As shown in FIG. 3, a fuel injection pump assembly of the fuel distribution type for use with an internal combustion engine includes a pump housing 1, a drive shaft 4 rotatably supported in the housing 1 and drivable by an internal combustion engine, and a plunger 5 disposed coaxially and rotatable with the drive shaft 4 thorugh a driving disc (not shown), the plunger 5 being axially displaceable. A cam disc 15 is fixed to one end of the plunger 5 and has a cam surface 15A facing toward the drive shaft 4 and having as many cam lobes as the number of the cylinders of the engine. A roller holder 6 is rotatably mounted on the drive shaft 4 in coaxial relation thereto, with rollers 16 rotatably supported on the roller holder 6. The cam surface 15A is pressed against the rollers 16 under the resiliency of a plunger spring (not shown). Therefore, when the drive shaft 1 is rotated about its own axis, the plunger 5 is rotated thereby about its own axis and is caused by rolling engagement between the cam surface 15A and the rollers 16 to move axially back and forth for drawing, pressurizing, distributing, and pressure-feeding fuel.
More specifically, upon rotation of the drive shaft 4 in synchronism with rotation of the engine output shaft, a feed pump 30 is driven to feed fuel from a fuel tank (not shown) into a suction space 31 defined in the housing 1 and serving as a low-pressure chamber.
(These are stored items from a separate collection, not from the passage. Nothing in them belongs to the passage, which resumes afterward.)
/-- A sample of a loop: the whole computation of a period (R240, R248 to R251, R254). -/
def loopSample (s : State) (n : Nat) : State :=
  if !flag s CLE_CTRL_EN then s
  else
    let x := loopAt s n
    let t := x.ta + x.k * getF s (CLE_LP_PER_PERIOD n) * perUs
    let held := dstHeld s n
    let s := loopGuards s n
    let mode := getF s (CLE_LP_CTRL_MODE n)
    let changed := decide (mode ≠ x.mode)
    let s := if changed && (s.cle.inj.map (·.loop)) == some n then endInject s else s
    let inj := injectValue s n x.k
    let s := inj.1
    let j := inj.2.1
    let pt := (s.cle.inj.map (·.point)).getD 3
    let jOf := fun (p : Nat) => if pt = p then j else 0
    -- IN stage
    let y0 := sat16 (measValue s n) + jOf 1
    let y := sat16 y0
    let sp := setpoint s n t
    let s := sp.1
    let r0 := sp.2
    let r := sat16 r0
    let ramp : Int := getF s (CLE_LP_RAMP_RAMP n)
    -- the first sample in AUTO starts from the measurement (R250)
    let rEff := if mode ≠ 2 ∨ changed then y else if ramp = 0 then r else x.rEff + clampI (-ramp) ramp (r - x.rEff)
    let e0 := rEff + jOf 0 - y
    let e := sat16 e0
    let firstAuto := decide (mode = 2) && changed
    let yPrev := if firstAuto then y else x.yPrev
    let ePrev := if firstAuto then e else x.ePrev
    -- region
    let sv := match getF s (CLE_LP_CTRL_SVSRC n) with
      | 0 => rEff
      | 1 => y
      | 2 => absI e
      | _ => x.u
    let g := regionOf s n x.g sv (!x.placed || (decide (x.mode = 0) && decide (mode ≠ 0)))
    let sh := eIn s n + getF s (CLE_LP_RG_EXP_E_G n g) - eOut s n - 32
    -- terms
    let p0 := scale2 (getI s (CLE_LP_RG_PI_KP n g) * e) sh
    let d0 := scale2 (if flag s (CLE_LP_CTRL_DSRC n) then getI s (CLE_LP_RG_DF_KD n g) * (e - ePrev)
      else -(getI s (CLE_LP_RG_DF_KD n g) * (y - yPrev))) sh
    let d := x.d + truncDiv (getF s (CLE_LP_DF_DF n) * (sat16 d0 - x.d)) 256
    let d := if mode = 0 ∧ changed then 0 else d
    let ff00 := scale2 (getI s (CLE_LP_RG_DF_KFF n g) * rEff) sh
    let ff0 := sat16 ff00 + getI s (CLE_LP_DF_FFOFS n)
    let ff := sat16 ff0
    let f0 := frictionTerm s n
    let f := sat16 f0
    let p := sat16 p0
    let jo := jOf 2
    -- integrator
    let imin := 65536 * getI s (CLE_LP_RG_ILIM_IMIN n g)
    let imax := 65536 * getI s (CLE_LP_RG_ILIM_IMAX n g)
    let target : Option Int :=
      if mode ≠ 2 then none
      else if firstAuto then some (if x.mode = 0 then getI s (CLE_LP_MAN_OFF_VAL n) else x.u)
      else if g ≠ x.g ∨ x.preset then some x.u
      else none
    let di0 := scale2 (getI s (CLE_LP_RG_PI_KI n g) * e) (sh + 16)
    let want := match target with
      | some u => 65536 * (u - p - d - ff - f - jo)
      | none => x.integ + sat32 di0
    let integrate := decide (mode = 2) && (target.isSome || !(flag s (CLE_LP_CTRL_AW n) && x.satPrev))
    let i := if mode = 0 then 0 else if integrate then clampI imin imax want else x.integ
    let stepped := target.isSome && decide (i ≠ want)
    -- output
    let umin := getI s (CLE_LP_ULIM_UMIN n)
    let umax := getI s (CLE_LP_ULIM_UMAX n)
    let uPre := if mode = 1 then getI s (CLE_LP_MAN_MAN n) + jo else p + roundDiv i 65536 + d + ff + f + jo
    let u := if mode = 0 then (if changed then getI s (CLE_LP_MAN_OFF_VAL n) else x.u) else clampI umin umax uPre
    let ki := getI s (CLE_LP_RG_PI_KI n g)
    let ke := (if ki = 0 then getI s (CLE_LP_RG_PI_KP n g) else ki) * e
    let sat := decide (mode = 2) && ((decide (umax ≤ uPre) && decide (0 < ke)) || (decide (uPre ≤ umin) && decide (ke < 0)))
    let satUs := if sat then x.satUs + getF s (CLE_LP_PER_PERIOD n) else 0
    let out : Option (Nat × Int) := if mode ≠ 0 ∨ (changed ∧ !held) then some (t + getF s (CLE_LP_OPH_OPH n), u) else none
    let x' : Loop := { x with
      mode := mode, k := x.k + 1, integ := i, d := d, rEff := rEff, yPrev := y, ePrev := e, u := u, satPrev := sat, g := g, placed := true,
      preset := false, out := out, satUs := satUs, alarmed := x.alarmed && sat }
    let s := modLoop s n fun _ => x'
    -- overflow and headroom (R234, R235)
    let big := fun (v : Int) => decide (32767 < absI v)
    let ovfIn := big (measValue s n) || big y0 || big r0 || big e0
    let ovfT := big p0 || big d0 || big ff00 || big ff0 || big f0 || (integrate && target.isNone && decide (2147483647 < absI di0))
    let s := if ovfIn then loopFlag s n (CLE_LP_FLT_OVF_IN n) else s
    let s := if ovfT then loopFlag s n (CLE_LP_FLT_OVF_T n) else s
    let s := if ovfIn || ovfT then bump s (CLE_LP_FLT_OVFCNT n) else s
    let hin := [measValue s n, y0, r0, e0].foldl (fun m v => max m (headOf v)) (getF s (CLE_LP_HEAD_HIN n))
    let ht := [p0, if big d0 then d0 else d, ff00, ff0, f0].foldl (fun m v => max m (headOf v)) (getF s (CLE_LP_HEAD_HT n))
    let s := setF (setF s (CLE_LP_HEAD_HIN n) hin) (CLE_LP_HEAD_HT n) ht
    let s := if stepped then bump (loopFlag s n (CLE_LP_FLT_STEP n)) (CLE_LP_FLT_STEPCNT n) else s
    -- read-back
    let s := if mode = 2 ∧ flag s (CLE_LP_CTRL_MTRK n) then setI s (CLE_LP_MAN_MAN n) u else s
    let s := setF (setF s (CLE_LP_STAT_MODE n) mode) (CLE_LP_STAT_REGION n) g
    let s := setB (setB s (CLE_LP_STAT_SAT n) sat) (CLE_LP_STAT_ISAT n) (decide (i = imin ∨ i = imax))
    let s := setB s (CLE_LP_STAT_RAMPING n) (decide (mode = 2) && decide (rEff ≠ r))
    let s := setF s (CLE_LP_STAT_PCNT n) (x.k % 65536)
    let s := setBitF s CLE_STAT_ACTIVE n (decide (mode ≠ 0))
    let s := setI (setI s (CLE_LP_SIG0_R_EFF n) rEff) (CLE_LP_SIG0_Y n) y
    let s := setI (setI s (CLE_LP_SIG1_E n) e) (CLE_LP_SIG1_U n) u
    let s := wr s (CLE_LP_INTG n) (BitVec.ofInt 32 i)
    let s := setI (setI s (CLE_LP_TRM0_P n) p) (CLE_LP_TRM0_D n) d
    let s := setI (setI s (CLE_LP_TRM1_FF n) ff) (CLE_LP_TRM1_F n) f
    let cur := min 0xFFFF (satUs / 1000)
    let s := setF (setF s (CLE_LP_SATT_CUR n) cur) (CLE_LP_SATT_MAX n) (max cur (getF s (CLE_LP_SATT_MAX n)))
    let s := satAlarm s n
    -- capture (R256)
    let trig := getF s CLE_CAP_CTRL_TRIG
    let hit := (decide (trig = 1) && inj.2.2) || (decide (trig = 2) && changed) || (decide (trig = 3) && decide (g ≠ x.g))
      || (decide (trig = 5) && decide ((getF s CLE_CAP_PRE_THR : Int) ≤ absI e))
    let s := if hit && decide (getF s CLE_CAP_CTRL_LOOP = n) then capTrigger s else s
    let ei := (eIn s n).toNat
    let eo := (eOut s n).toNat
    let svx := if getF s (CLE_LP_CTRL_SVSRC n) = 3 then eo else ei
    capPeriod s n x.k [(r, ei), (rEff, ei), (y, ei), (e, ei), (u, eo), (sat16 uPre, eo), (i / 65536, eo), (d, eo), (ff, eo), (f, eo),
      (sat16 j, if pt = 2 then eo else ei), (sv, svx), ((g : Int), 32)]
When the dirve shaft 4 is rotated, the plunger 5 is also rotated and moved back and forth. As the plunger 5 is rotated and moved to the left (FIG. 3), the fuel in the suction space 31 is drawn therefrom through a suction passage 32 defined in the housing 1 and one of suction slots 33 defined in the outer peripheral surface of a head portion of the plunger 5 into a pressurizing chamber 35 defined in a plunger barrel or pump cylinder 34 between the tip end of the plunger 5 and the bottom of the barrel 34. As the plunger 5 is continuously rotated and moved to the right, the suction passage 32 and the suction slot 33 are disconnected from each other, and the fuel drawn into the pressurization chamber 35 is pressurized and fed through one of as many distribution slots 36 communicating with the pressurization chamber 35 as the number of the engine cylinders, a discharge passage 37, and a delivery valve 38 into a fuel injection valve associated with each of the engine cyliniders.
The roller holder 6 is coaxially and rotatably mounted on the drive shaft 4 such that the timing for axial displacement of the plunger 5 can be varied by the angular position of the roller holder 6 for controlling the angle of starting fuel injection.
As shown in FIG. 2(a), a shaft 2 extends through the housing 1, and a lever 3 is fixed to the inner end of the shaft 2 within the housing 1. A ball pin 3A is angularly movably mounted on the tip end of the lever 3 and is inserted in a recess 7 defined in the roller holder 6. A lever 18 is secured to an outer portion of the shaft 2 which extends outside of the housing 1, with a rod member 21 supported on the lever 18. The lever 18 is coupled to a rod member 21 and a spring 20 that normally urges the roller holder 6 in a direction to advance fuel injection. Another lever 22 is loosely fitted over the outer portion of the shaft 2. The lever 22 serves as a stopper for limiting the angular position of the lever 18, or may have a separate stopper 25 supported thereon for limiting the angular position of the lever 18. A heat-sensitive device 13 comprises a container 12 housing a heat-sensitive material 12A such for example as wax pellets which is contractable and expandable according to ambient temperature and a movable member 12B having one end held against the heat-sensitive material 12A. The other end of the movable member 12B is fixed to one end of a rod member 23 with its other end engaging the distal end of the lever 22. A pipe (not shown) for passing an engine coolant therethrough is wound around the heat-sensitive device 13. The lever 22 is coupled to a spring 24 that normally urges the rod member 23 toward the movable member 12B of the heat-sensitive device 13.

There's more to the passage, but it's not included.